### Directions for this task
Would you please copy the part of the material below that opens with the line containing "refine ⟨fun hk" and closes with the line containing "structure TuneMove where"? Copy it exactly, and only it.

------ Exercise data

/-- Settles O32: the gate by its two counts, and the first PENDING entry by its kind, its slot and the transport's state. -/
theorem baselineGate : Obligations.BaselineGate := by
  unfold Obligations.BaselineGate
  refine ⟨?_, fun s => ⟨dspActivate_none, ?_⟩⟩
  · rintro s path cyclesL cyclesR l r n rfl hs hg rfl rfl hd
    have hd' : ({ begun s with ntg := ntgAdvance path s.ntg } : State).dsp.state = .baseline := hd
    refine ⟨fun hl hl' hr hr' => ?_, fun h => ?_⟩
    · rw [baselineGateClosed_acts cyclesL cyclesR hs hg,
        closeBaseline_valid hd' ((baselineOk_iff _).2 ⟨hl, hl'⟩) ((baselineOk_iff _).2 ⟨hr, hr'⟩)]
      rfl
    · have hbad : (baselineOk (gaugeCount cyclesL) && baselineOk (gaugeCount cyclesR)) = false := by
        rw [← Bool.not_eq_true, Bool.and_eq_true, baselineOk_iff, baselineOk_iff, gaugeCount, gaugeCount]
        omega
      rw [baselineGateClosed_acts cyclesL cyclesR hs hg, closeBaseline_invalid hd' hbad]
      rfl
  · rintro e a order he ha rfl
    refine ⟨fun hk hc => ?_, fun hk hok hlow => ?_, fun hk => ?_⟩
    · have horders := dspActivate_orders he ha hk ((CasState.eligible_iff _).2 hc)
      refine ⟨fun h => ?_, fun h => ?_⟩
      · rw [horders, ntgOrder_taken _ h, ha]
        rfl
      · rw [horders, ntgOrder_refused _ h, ha]
        rfl
    · have hc : (s.cas.get e.slot).state.eligible = false := by
        rw [← Bool.not_eq_true, CasState.eligible_iff]
        exact fun h => h.elim hok hlow
      rw [dspActivate_suspends he ha hk hc]
      rfl
    · rw [dspActivate_presents he ha hk]
      rfl

end Sys2Proof.Machine
end

section
/-!
PROOF. When the path is clear, the ends of the purge run and of a suspension, and what a clear transport means to the dispense.
-/

namespace Sys2Proof.Machine

open Sys2Proof

/-! ### A clear path (R41) -/

section

variable {n : Ntg} {path : PathCount}

theorem pathClearFor_occupied (h : n.records ≠ [] ∨ n.edge = true) : pathClearFor path n = 0 := by
  have hn : (n.records.isEmpty && !n.edge) = false := by rcases h with h | h <;> simp [h]
  rw [pathClearFor, hn, if_neg Bool.false_ne_true]

theorem pathClearFor_free (hr : n.records = []) (he : n.edge = false) :
    pathClearFor path n = min (exitClearFor path.pulses n.clearFor path.clearedS n.exitS)
      (exitClearFor path.pulses n.clearFor path.clearedR n.exitR) := by
  rw [pathClearFor, hr, he]
  rfl

theorem exitClearFor_covered (pulses before : Nat) {mark : Option Nat} (h : mark ≠ none) :
    exitClearFor pulses before none mark = 0 := by
  obtain ⟨m, rfl⟩ := Option.ne_none_iff_exists'.1 h
  rfl
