-- ==== Sys2Proof/Machine/Tuner.lean ====
section
/-!
DEFINITION. STGT and TUNE (43_tuner.md R180 to R193).
-/
namespace Sys2Proof.Machine

/-- What a TUNE that moves the fine wiper does (R185). -/
structure TuneMove where
  dir    : BitVec 2
  cross  : Bool
  clamp  : Bool
  fine   : Byte
  coarse : Byte
  deriving DecidableEq, Repr

/-- The guard check and the carry (R185), from the direction, the stepped fine value `f` (an integer: no 8-bit wrap, D25)
and the coarse wiper `k0`. -/
def tuneCarry (p : Params) (dir : BitVec 2) (f : Int) (k0 : Byte) : TuneMove :=
  if f < guardLo then
    { dir := dir, cross := true, clamp := decide (¬ 0 < k0.toNat)
      fine := BitVec.ofNat 8 midScale, coarse := if 0 < k0.toNat then k0 - 1 else k0 }
  else if guardHi < f then
    { dir := dir, cross := true, clamp := decide (¬ k0.toNat < stepsOf p .coarse - 1)
      fine := BitVec.ofNat 8 midScale, coarse := if k0.toNat < stepsOf p .coarse - 1 then k0 + 1 else k0 }
  else
    { dir := dir, cross := false, clamp := false, fine := BitVec.ofNat 8 f.toNat, coarse := k0 }

/-- The relay step (R180, R185): `none` when FREQ = TARGET. The comparison is of unsigned numbers (R181). -/
def tuneMove (s : State) : Option TuneMove :=
  if s.freq.toNat = s.target.toNat then none
  else if s.target.toNat < s.freq.toNat then
    some (tuneCarry s.params 1 ((s.wiper.fine.toNat : Int) - 1) s.wiper.coarse)
  else
    some (tuneCarry s.params 2 ((s.wiper.fine.toNat : Int) + 1) s.wiper.coarse)

/-- The coarse frame, sent only where the coarse wiper changes (R185). -/
def sendCoarse (k1 : Byte) (s : State) : State :=
  if k1 ≠ s.wiper.coarse then sendWiper .coarse k1 s else s

/-- The frames of a moving TUNE, in the order TUNE_FRAME_ORDER (R185, 70_reset_and_hazards.md R273). -/
def tuneFrames (m : TuneMove) (s : State) : State :=
  match s.params.frameOrder with
  | .fineFirst   => sendCoarse m.coarse (sendWiper .fine m.fine s)
  | .coarseFirst => sendWiper .fine m.fine (sendCoarse m.coarse s)

/-- TUNE (R185). -/
def execTune (s : State) : Result :=
  match tuneMove s with
  | none   => .next (complete 0 s)
  | some m => .next (complete (tuneResult m.dir m.cross m.clamp) (tuneFrames m s))

/-- STGT (R183). -/
def execStgt (t : Imm) (s : State) : Result :=
  checked (targetLegal t) .operandRange s
    (complete (t.setWidth 32) { s with target := t.setWidth 16 })

end Sys2Proof.Machine
end

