-- ==== Sys2Proof/Certificates/Slice0/Obligations.lean ====
section
/-!
DEFINITION. The statements for the provers, from the numbered rules of spec/. The words they use that are not the
model's stand first, written from the spec and in numbers where the model uses bit vectors.
-/
namespace Sys2Proof.Claims

open Sys2Proof.Machine Sys2Proof.Safety

/-! ## Words and fields as numbers (30_encoding.md R80) -/

/-- OP. -/
def opOf (c : Word) : Nat := c.toNat / 2 ^ 28

/-- CH. -/
def chOf (c : Word) : Nat := c.toNat / 2 ^ 26 % 4

/-- RSV. -/
def rsvOf (c : Word) : Nat := c.toNat / 2 ^ 24 % 4

/-- IMM. -/
def immOf (c : Word) : Nat := c.toNat % 2 ^ 24

/-- The word with these fields, RSV zero. -/
def word (op ch imm : Nat) : Word := BitVec.ofNat 32 (op * 2 ^ 28 + ch * 2 ^ 26 + imm)

/-- The number of a channel (00_scope.md R7). -/
def chNum : Channel → Nat
  | .pwm    => 0
  | .coarse => 1
  | .fine   => 2

/-- Format N (R81, R83). -/
abbrev formatN (op : Nat) : Prop := op = 1 ∨ op = 2 ∨ op = 3 ∨ op = 8

/-- Format C. -/
abbrev formatC (op : Nat) : Prop := 4 ≤ op ∧ op ≤ 7

/-- Format I. -/
abbrev formatI (op : Nat) : Prop := op = 9 ∨ op = 0xA

/-- Item 4 of 30_encoding.md R86, on the word's fields. -/
abbrev outOfRange (p : Params) (c : Word) : Prop :=
  ((opOf c = 4 ∨ opOf c = 7) ∧
    ∃ ch, chNum ch = chOf c ∧ stepsOf p ch ≤ immOf c) ∨
  ((opOf c = 5 ∨ opOf c = 6) ∧
    ∃ ch, chNum ch = chOf c ∧ maxROf p ch < immOf c) ∨
  (opOf c = 9 ∧ (immOf c < 20000 ∨ 35000 < immOf c)) ∨
  (opOf c = 0xA ∧ ¬ (immOf c ≤ 0xB ∨ (0x1000 ≤ immOf c ∧ immOf c < 0x1000 + p.cap)))

/-- The words of a format N command: one legal word, every other with that OP is RESERVED_NONZERO. -/
def FormatNWords (op : Nat) (i : Instr) : Prop :=
  decode (word op 0 0) = .ok i ∧
  ∀ c, opOf c = op → c ≠ word op 0 0 → decode c = .error .reservedNonzero

/-- The words of a format C command, and its two errors before the operand's range. -/
def FormatCWords (op : Nat) (mk : Channel → Imm → Instr) : Prop :=
  (∀ ch (v : Imm), decode (word op (chNum ch) v.toNat) = .ok (mk ch v)) ∧
  (∀ c, opOf c = op → rsvOf c ≠ 0 → decode c = .error .reservedNonzero) ∧
  (∀ c, opOf c = op → rsvOf c = 0 → chOf c = 3 → decode c = .error .channelInvalid)

/-- The words of a format I command, and its error before the operand's range. -/
def FormatIWords (op : Nat) (mk : Imm → Instr) : Prop :=
  (∀ v : Imm, decode (word op 0 v.toNat) = .ok (mk v)) ∧
  (∀ c, opOf c = op → chOf c ≠ 0 ∨ rsvOf c ≠ 0 → decode c = .error .reservedNonzero)

/-! ## How a command ends, and what it sends -/

/-- `complete(res)` (30_encoding.md R85). -/
def completed (res : Word) (s : State) : State :=
  { s with res := res, lastErr := none, seq := .idle, rspValid := true }

/-- `raise CmdError(code)` (60_exceptions.md R221). -/
def errored (code : CmdError) (s : State) : State :=
  { s with lastErr := some code, sticky := true, seq := .idle, rspValid := true }

/-- The code of an error (60_exceptions.md R220). -/
def codeNum : Option CmdError → Nat
  | none                  => 0
  | some .illegalOpcode   => 1
  | some .reservedNonzero => 2
  | some .channelInvalid  => 3
  | some .operandRange    => 4

/-- A frame (ch, 0x00, w) is sent, the mirror and the device hold w (42_potentiometer.md R152, R153). -/
def sent (ch : Channel) (w : Byte) (s : State) : State :=
  { s with wiper := chSet s.wiper ch w, dev := chSet s.dev ch w, frames := s.frames ++ [⟨ch, 0x00, w⟩] }

/-- The wiper byte of the last of the frames on a channel, or `d` where there is none. -/
def lastSent (fs : List Frame) (ch : Channel) (d : Byte) : Byte :=
  match (fs.filter fun f => decide (f.ch = ch)).getLast? with
  | some f => f.b1
  | none   => d

/-- `rnd(a, b)` (00_scope.md R11). -/
def halfUp (a b : Nat) : Nat := (2 * a + b) / (2 * b)

/-- R2W by its formula (42_potentiometer.md R150). -/
def r2wNum (p : Params) (ch : Channel) (r : Nat) : Nat :=
  min (halfUp (r * stepsOf p ch) (maxROf p ch)) (stepsOf p ch - 1)

/-- W2R by its formula (42_potentiometer.md R151). -/
def w2rNum (p : Params) (ch : Channel) (w : Nat) : Nat := halfUp (w * maxROf p ch) (stepsOf p ch)

/-! ## The snapshot -/

/-- The word of a snapshotting command: SNAP or ETICK. -/
abbrev snapshotting (c : Word) : Prop := c = word 0x1 0 0 ∨ c = word 0x2 0 0

/-- {E, L1} as a number (20_memory.md R61). -/
def latchNum (s : State) : Nat := 256 * s.eLatch.toNat + s.l1.toNat

/-- One attempt of a snapshot from its S1 on: S1, S2, S3, S4, and what the other agents do after each. -/
def attempt (o1 o2 o3 o4 : List Event) : List Event :=
  [.seq] ++ o1 ++ [.seq] ++ o2 ++ [.seq] ++ o3 ++ [.seq] ++ o4

/-- A PULSE step of a block with these parameters. -/
def pulseEvent (p : Params) : Event := .pulseIn p.edge

/-! ## The tuner (43_tuner.md R185), from its pseudocode -/

/-- The state after a TUNE. -/
def tuned (s : State) : State :=
  let m := s.freq.toNat
  let t := s.target.toNat
  let k0 := s.wiper.coarse.toNat
  let dir := if t < m then 1 else 2
  let f : Int := if t < m then (s.wiper.fine.toNat : Int) - 1 else (s.wiper.fine.toNat : Int) + 1
  let cross := decide (f < 28 ∨ 228 < f)
  let f1 := if cross then 128 else f.toNat
  let k1 := if f < 28 then (if 0 < k0 then k0 - 1 else k0)
            else if 228 < f then (if k0 < stepsOf s.params .coarse - 1 then k0 + 1 else k0)
            else k0
  let clamp := cross && decide (k1 = k0)
  let fineFrame : Frame := ⟨.fine, 0x00, BitVec.ofNat 8 f1⟩
  let coarseFrames : List Frame := if k1 = k0 then [] else [⟨.coarse, 0x00, BitVec.ofNat 8 k1⟩]
  if m = t then completed 0 s
  else completed (BitVec.ofNat 32 (dir + 4 * cross.toNat + 8 * clamp.toNat))
    { s with
      wiper := { s.wiper with fine := BitVec.ofNat 8 f1, coarse := BitVec.ofNat 8 k1 }
      dev := { s.dev with
        fine := BitVec.ofNat 8 f1
        coarse := if k1 = k0 then s.dev.coarse else BitVec.ofNat 8 k1 }
      frames := s.frames ++
        (match s.params.frameOrder with
          | .fineFirst   => fineFrame :: coarseFrames
          | .coarseFirst => coarseFrames ++ [fineFrame]) }

/-- TUNE commands one after another, each finding the next of the given values in FREQ. -/
def tunesAt : List Word → State → Option State
  | [], s         => some s
  | freq :: fs, s =>
    match exec .tune { s with freq := freq } with
    | .next t => tunesAt fs t
    | _       => none

/-! ## Registers -/

/-- STATUS as a number (10_state.md R43). -/
def statusNum (s : State) : Nat :=
  codeNum s.lastErr + 16 * s.sticky.toNat + 32 * s.toie.toNat + 64 * s.ovf.toNat

/-- The register of an index as a number; `none` outside the map (44_register_access.md R200). -/
def registerNum (s : State) (n : Nat) : Option Nat :=
  match n with
  | 0x0 => some (statusNum s)
  | 0x1 => some s.snap.toNat
  | 0x2 => some s.freq.toNat
  | 0x3 => some s.prev.toNat
  | 0x4 => some s.cur.toNat
  | 0x5 => some s.target.toNat
  | 0x6 => some s.wiper.pwm.toNat
  | 0x7 => some s.wiper.coarse.toNat
  | 0x8 => some s.wiper.fine.toNat
  | 0x9 => some s.tcnt.toNat
  | 0xA => some s.ext.toNat
  | 0xB => some s.params.cap
  | n   => if 0x1000 ≤ n ∧ n < 0x1000 + s.params.cap then some (s.ring.getD (n - 0x1000) 0).toNat else none

/-- Every register whose reset value 70_reset_and_hazards.md R250 states holds it. -/
structure AtReset (s : State) : Prop where
  tcnt    : s.tcnt = 0x00
  ext     : s.ext = 0x00
  ovf     : s.ovf = false
  toie    : s.toie = true
  lostOvf : s.lostOvf = false
  snap    : s.snap = 0x0000
  ring    : s.ring = List.replicate s.params.cap 0x0000
  cur     : s.cur = 0
  prev    : s.prev = 0x0000
  freq    : s.freq = 0
  wiper   : s.wiper = ⟨s.params.resetWiperPwm, s.params.resetWiperCoarse, 128⟩
  target  : s.target = s.params.resetTarget
  seq     : s.seq = .idle
  res     : s.res = 0
  status  : statusWord s = 0x00000020
  frames  : s.frames = []

/-- Every frame carries the command byte 0, and each mirror is the last wiper sent on its channel, or its reset value
(42_potentiometer.md R153). -/
def MirrorsFrames (s : State) : Prop :=
  (∀ f ∈ s.frames, f.b0 = 0x00) ∧
  ∀ ch, chGet s.wiper ch =
    lastSent s.frames ch (chGet ⟨s.params.resetWiperPwm, s.params.resetWiperCoarse, 128⟩ ch)

/-- The state with what nothing in the block reads replaced: DEV[ch] and LOSTOVF (10_state.md R29, R38). -/
def blurred (d : PerChannel Byte) (l : Bool) (s : State) : State := { s with dev := d, lostOvf := l }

------------

### Output of the task
    refine ⟨fun hk hc => ?_, fun hk hok hlow => ?_, fun hk => ?_⟩
    · have horders := dspActivate_orders he ha hk ((CasState.eligible_iff _).2 hc)
      refine ⟨fun h => ?_, fun h => ?_⟩
      · rw [horders, ntgOrder_taken _ h, ha]
        rfl
      · rw [horders, ntgOrder_refused _ h, ha]
        rfl
    · have hc : (s.cas.get e.slot).state.eligible = false := by
        rw [← Bool.not_eq_true, CasState.eligible_iff]
        exact fun h => h.elim hok hlow
      rw [dspActivate_suspends he ha hk hc]
      rfl
    · rw [dspActivate_presents he ha hk]
      rfl

end Sys2Proof.Machine
end

section
/-!
PROOF. When the path is clear, the ends of the purge run and of a suspension, and what a clear transport means to the dispense.
-/

namespace Sys2Proof.Machine

open Sys2Proof

/-! ### A clear path (R41) -/

section

variable {n : Ntg} {path : PathCount}

theorem pathClearFor_occupied (h : n.records ≠ [] ∨ n.edge = true) : pathClearFor path n = 0 := by
  have hn : (n.records.isEmpty && !n.edge) = false := by rcases h with h | h <;> simp [h]
  rw [pathClearFor, hn, if_neg Bool.false_ne_true]

theorem pathClearFor_free (hr : n.records = []) (he : n.edge = false) :
    pathClearFor path n = min (exitClearFor path.pulses n.clearFor path.clearedS n.exitS)
      (exitClearFor path.pulses n.clearFor path.clearedR n.exitR) := by
  rw [pathClearFor, hr, he]
  rfl

theorem exitClearFor_covered (pulses before : Nat) {mark : Option Nat} (h : mark ≠ none) :
    exitClearFor pulses before none mark = 0 := by
  obtain ⟨m, rfl⟩ := Option.ne_none_iff_exists'.1 h
  rfl
-- ==== Sys2Proof/Machine/Tuner.lean ====
section
/-!
DEFINITION. STGT and TUNE (43_tuner.md R180 to R193).
-/
namespace Sys2Proof.Machine

/-- What a TUNE that moves the fine wiper does (R185). -/
structure TuneMove where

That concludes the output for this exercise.